Stored items:
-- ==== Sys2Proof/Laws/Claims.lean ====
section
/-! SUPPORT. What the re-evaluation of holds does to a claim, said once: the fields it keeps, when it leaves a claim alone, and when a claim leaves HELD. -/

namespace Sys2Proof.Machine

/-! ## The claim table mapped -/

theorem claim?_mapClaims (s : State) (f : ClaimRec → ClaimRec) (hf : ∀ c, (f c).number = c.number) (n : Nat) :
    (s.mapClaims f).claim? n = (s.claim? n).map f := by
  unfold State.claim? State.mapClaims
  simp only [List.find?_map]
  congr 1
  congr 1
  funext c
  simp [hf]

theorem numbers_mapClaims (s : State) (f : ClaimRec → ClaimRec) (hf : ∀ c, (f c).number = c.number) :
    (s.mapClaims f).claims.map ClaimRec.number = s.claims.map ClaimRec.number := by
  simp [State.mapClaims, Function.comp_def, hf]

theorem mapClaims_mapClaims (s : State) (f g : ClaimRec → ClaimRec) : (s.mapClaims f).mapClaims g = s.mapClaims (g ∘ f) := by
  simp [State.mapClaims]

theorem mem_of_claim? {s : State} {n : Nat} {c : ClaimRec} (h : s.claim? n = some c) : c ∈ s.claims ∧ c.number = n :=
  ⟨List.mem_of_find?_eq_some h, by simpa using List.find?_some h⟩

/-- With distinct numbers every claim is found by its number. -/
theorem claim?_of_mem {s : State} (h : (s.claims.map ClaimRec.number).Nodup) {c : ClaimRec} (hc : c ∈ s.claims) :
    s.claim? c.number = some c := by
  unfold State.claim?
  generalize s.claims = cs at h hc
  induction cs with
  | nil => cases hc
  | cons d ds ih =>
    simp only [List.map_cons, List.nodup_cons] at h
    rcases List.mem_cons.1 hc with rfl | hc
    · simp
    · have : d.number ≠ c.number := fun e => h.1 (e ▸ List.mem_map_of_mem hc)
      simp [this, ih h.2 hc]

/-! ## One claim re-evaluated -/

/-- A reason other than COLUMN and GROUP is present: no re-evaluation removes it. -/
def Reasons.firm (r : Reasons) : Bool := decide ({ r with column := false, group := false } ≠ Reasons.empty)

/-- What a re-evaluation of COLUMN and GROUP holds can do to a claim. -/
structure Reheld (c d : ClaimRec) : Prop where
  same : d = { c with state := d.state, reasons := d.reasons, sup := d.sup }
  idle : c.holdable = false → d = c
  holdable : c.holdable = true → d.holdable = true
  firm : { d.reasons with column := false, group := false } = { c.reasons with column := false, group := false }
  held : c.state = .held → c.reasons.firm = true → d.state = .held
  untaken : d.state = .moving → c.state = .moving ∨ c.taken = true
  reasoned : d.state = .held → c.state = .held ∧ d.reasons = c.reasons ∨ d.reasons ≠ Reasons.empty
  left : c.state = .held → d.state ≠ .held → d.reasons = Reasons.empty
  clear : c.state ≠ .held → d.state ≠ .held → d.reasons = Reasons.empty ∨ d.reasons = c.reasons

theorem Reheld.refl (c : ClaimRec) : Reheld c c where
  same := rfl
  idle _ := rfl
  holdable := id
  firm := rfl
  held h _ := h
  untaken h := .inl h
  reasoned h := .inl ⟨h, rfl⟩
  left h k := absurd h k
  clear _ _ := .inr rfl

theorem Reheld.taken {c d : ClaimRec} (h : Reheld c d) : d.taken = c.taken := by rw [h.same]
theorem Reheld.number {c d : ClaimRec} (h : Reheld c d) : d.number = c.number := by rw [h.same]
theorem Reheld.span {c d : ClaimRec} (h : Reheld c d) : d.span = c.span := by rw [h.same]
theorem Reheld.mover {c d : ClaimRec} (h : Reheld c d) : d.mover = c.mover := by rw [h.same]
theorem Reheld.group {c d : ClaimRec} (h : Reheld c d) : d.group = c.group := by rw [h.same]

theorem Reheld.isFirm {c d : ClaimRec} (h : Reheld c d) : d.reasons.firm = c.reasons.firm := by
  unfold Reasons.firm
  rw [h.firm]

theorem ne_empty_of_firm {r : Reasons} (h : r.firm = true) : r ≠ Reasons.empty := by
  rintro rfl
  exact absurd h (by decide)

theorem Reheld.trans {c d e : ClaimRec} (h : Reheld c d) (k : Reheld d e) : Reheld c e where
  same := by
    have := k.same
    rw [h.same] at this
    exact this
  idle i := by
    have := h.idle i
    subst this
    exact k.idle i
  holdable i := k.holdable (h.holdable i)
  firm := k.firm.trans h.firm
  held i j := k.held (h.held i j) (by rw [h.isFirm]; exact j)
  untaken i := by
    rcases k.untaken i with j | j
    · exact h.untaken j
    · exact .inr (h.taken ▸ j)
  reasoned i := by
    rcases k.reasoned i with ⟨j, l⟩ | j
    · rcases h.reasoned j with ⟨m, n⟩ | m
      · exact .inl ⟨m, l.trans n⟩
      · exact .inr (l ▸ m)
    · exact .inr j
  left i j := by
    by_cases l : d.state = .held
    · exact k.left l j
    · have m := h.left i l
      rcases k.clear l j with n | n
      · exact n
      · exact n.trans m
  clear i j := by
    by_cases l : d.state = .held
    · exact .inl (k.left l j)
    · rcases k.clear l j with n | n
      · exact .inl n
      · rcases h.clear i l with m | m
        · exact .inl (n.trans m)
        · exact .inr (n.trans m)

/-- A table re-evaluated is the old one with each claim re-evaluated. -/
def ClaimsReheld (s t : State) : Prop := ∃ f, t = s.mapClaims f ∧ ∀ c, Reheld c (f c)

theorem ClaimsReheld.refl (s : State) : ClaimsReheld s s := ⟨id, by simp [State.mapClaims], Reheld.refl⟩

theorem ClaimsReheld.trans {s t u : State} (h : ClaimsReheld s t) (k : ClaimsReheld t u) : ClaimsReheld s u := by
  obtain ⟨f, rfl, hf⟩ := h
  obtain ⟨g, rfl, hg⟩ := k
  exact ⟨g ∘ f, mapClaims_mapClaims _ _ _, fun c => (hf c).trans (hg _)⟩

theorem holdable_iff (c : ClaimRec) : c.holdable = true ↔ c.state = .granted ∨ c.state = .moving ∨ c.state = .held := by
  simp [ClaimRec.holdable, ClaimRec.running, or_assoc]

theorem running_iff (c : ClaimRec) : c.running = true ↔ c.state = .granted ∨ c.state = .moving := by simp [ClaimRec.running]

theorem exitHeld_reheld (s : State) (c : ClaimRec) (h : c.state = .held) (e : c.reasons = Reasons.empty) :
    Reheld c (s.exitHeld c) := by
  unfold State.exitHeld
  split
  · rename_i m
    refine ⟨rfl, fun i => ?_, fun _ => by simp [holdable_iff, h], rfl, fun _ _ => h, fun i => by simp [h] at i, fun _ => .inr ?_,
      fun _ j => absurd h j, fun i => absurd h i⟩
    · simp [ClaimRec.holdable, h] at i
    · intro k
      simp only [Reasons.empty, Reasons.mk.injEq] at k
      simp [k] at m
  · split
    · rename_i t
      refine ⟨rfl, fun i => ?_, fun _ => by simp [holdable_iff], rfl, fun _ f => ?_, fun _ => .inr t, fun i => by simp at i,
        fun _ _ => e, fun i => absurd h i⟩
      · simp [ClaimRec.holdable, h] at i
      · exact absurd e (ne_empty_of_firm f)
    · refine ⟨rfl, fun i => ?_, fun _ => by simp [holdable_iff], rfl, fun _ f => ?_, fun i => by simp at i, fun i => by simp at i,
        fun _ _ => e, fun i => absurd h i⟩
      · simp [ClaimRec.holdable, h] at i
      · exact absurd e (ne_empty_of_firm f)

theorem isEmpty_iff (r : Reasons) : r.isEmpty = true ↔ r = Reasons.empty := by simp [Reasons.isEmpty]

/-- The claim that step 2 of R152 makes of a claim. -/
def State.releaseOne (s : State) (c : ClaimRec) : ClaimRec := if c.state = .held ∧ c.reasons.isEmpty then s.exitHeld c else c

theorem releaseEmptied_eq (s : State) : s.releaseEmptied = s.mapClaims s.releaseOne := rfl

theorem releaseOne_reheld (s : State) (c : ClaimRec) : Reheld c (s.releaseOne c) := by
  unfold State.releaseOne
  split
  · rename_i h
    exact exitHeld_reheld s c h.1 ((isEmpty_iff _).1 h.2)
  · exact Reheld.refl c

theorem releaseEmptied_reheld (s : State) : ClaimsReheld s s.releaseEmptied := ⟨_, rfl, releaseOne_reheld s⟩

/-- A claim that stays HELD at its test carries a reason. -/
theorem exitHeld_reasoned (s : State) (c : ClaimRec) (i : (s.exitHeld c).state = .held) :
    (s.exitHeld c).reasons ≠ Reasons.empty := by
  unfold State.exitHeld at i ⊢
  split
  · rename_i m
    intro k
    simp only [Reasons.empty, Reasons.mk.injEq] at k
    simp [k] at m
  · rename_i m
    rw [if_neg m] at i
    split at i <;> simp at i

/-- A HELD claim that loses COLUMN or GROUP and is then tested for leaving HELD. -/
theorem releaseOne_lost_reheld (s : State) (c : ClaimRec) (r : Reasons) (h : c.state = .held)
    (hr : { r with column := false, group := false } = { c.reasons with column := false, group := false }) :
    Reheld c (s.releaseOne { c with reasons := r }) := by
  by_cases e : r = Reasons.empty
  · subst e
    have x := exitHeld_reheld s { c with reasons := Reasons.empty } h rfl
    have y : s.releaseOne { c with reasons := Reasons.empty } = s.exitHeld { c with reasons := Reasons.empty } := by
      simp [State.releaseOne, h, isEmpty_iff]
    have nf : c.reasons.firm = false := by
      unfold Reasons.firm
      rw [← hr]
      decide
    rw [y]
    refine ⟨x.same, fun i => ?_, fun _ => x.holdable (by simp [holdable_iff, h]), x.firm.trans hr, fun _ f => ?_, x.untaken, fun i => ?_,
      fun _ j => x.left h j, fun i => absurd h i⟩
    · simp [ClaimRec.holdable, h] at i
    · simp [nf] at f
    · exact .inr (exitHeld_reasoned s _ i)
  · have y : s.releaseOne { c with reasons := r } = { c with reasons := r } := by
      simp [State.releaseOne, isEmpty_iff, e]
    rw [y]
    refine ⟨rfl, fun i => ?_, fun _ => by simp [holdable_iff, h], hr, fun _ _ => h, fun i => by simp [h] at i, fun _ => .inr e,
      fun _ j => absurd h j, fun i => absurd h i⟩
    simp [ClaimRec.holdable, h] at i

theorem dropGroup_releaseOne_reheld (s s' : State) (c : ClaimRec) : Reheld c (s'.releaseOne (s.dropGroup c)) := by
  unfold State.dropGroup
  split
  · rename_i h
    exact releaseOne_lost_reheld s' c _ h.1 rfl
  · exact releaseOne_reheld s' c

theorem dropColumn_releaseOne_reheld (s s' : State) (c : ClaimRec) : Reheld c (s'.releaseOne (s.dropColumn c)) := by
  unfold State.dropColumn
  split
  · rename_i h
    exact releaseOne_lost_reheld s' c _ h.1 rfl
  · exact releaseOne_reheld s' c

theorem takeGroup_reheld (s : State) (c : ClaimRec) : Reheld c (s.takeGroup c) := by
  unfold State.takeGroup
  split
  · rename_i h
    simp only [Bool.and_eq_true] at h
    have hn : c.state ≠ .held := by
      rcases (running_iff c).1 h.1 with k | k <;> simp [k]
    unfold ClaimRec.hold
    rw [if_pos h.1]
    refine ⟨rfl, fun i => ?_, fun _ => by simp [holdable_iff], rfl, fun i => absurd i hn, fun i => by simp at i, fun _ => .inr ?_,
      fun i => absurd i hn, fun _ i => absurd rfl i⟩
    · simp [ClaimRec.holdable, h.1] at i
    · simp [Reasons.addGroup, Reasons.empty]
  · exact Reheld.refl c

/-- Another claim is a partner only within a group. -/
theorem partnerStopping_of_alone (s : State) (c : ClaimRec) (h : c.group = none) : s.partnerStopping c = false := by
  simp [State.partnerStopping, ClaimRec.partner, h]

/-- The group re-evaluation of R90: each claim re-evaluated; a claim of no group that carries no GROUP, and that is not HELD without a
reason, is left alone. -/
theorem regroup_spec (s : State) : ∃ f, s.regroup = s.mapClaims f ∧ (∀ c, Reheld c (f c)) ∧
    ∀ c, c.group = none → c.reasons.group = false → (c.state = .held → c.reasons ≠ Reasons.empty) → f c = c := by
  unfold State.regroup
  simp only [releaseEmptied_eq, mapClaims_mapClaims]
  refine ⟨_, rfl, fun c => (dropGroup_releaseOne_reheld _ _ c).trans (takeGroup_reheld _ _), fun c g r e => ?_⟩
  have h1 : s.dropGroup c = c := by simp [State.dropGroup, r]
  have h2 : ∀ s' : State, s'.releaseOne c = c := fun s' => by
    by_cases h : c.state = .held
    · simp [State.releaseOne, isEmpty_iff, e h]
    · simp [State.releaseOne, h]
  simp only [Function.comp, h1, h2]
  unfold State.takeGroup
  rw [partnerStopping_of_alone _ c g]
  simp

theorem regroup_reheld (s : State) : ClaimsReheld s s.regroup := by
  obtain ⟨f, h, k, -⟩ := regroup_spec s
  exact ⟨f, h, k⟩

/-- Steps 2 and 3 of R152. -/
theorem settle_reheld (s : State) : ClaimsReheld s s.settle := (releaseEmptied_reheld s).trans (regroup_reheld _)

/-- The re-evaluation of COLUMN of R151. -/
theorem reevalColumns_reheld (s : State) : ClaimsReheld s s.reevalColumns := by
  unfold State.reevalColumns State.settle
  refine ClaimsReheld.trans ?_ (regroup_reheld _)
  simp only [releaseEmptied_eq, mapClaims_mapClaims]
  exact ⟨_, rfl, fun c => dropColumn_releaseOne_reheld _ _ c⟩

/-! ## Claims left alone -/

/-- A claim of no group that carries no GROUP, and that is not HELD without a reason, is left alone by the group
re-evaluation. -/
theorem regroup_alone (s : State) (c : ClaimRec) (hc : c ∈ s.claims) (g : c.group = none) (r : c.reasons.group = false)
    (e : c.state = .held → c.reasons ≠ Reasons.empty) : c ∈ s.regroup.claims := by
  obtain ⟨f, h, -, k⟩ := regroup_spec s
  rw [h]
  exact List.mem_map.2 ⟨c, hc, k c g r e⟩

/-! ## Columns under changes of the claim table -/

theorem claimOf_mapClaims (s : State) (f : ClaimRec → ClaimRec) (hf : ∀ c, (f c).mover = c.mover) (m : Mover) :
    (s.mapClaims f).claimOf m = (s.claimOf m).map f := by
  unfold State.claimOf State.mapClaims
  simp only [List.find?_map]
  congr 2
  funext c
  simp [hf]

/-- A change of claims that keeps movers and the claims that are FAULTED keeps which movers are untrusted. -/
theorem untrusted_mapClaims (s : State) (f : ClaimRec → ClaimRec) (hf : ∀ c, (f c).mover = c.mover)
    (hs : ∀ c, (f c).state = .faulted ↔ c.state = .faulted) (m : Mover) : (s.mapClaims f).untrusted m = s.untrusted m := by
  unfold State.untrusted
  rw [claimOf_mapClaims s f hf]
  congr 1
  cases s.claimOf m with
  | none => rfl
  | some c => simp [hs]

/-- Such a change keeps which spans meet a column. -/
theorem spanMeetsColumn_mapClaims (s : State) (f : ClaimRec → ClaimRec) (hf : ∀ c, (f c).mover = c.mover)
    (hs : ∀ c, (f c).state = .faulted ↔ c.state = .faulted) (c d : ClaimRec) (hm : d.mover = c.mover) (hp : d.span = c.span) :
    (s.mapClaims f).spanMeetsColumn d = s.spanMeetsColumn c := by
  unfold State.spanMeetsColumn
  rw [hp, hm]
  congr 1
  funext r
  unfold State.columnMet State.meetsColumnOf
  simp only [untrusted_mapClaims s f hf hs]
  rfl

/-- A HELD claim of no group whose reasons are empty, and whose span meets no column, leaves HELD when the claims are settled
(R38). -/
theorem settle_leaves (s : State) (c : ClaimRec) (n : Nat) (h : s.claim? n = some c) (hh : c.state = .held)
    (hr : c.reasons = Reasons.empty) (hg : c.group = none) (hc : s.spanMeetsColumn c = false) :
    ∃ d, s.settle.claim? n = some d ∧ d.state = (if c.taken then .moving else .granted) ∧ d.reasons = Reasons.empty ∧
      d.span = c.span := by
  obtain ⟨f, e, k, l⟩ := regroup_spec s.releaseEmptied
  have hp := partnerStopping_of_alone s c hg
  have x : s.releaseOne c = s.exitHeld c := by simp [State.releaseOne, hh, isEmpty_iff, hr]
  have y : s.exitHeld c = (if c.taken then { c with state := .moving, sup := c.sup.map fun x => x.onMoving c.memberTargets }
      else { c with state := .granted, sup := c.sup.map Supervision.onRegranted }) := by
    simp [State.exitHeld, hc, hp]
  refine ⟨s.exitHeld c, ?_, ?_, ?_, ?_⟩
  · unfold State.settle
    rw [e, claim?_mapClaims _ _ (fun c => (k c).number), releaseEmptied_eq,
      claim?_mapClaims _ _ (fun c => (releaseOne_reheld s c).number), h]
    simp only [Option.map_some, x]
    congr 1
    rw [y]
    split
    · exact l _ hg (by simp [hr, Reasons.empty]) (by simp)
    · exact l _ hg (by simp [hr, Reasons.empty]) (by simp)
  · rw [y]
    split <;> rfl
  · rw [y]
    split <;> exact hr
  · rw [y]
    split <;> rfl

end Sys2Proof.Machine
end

## EXERCISE DIRECTIONS
Every line with "without" in it should be copied from the entries above.

## SOLUTION TO THE PROBLEM
/-- The group re-evaluation of R90: each claim re-evaluated; a claim of no group that carries no GROUP, and that is not HELD without a
/-- A claim of no group that carries no GROUP, and that is not HELD without a reason, is left alone by the group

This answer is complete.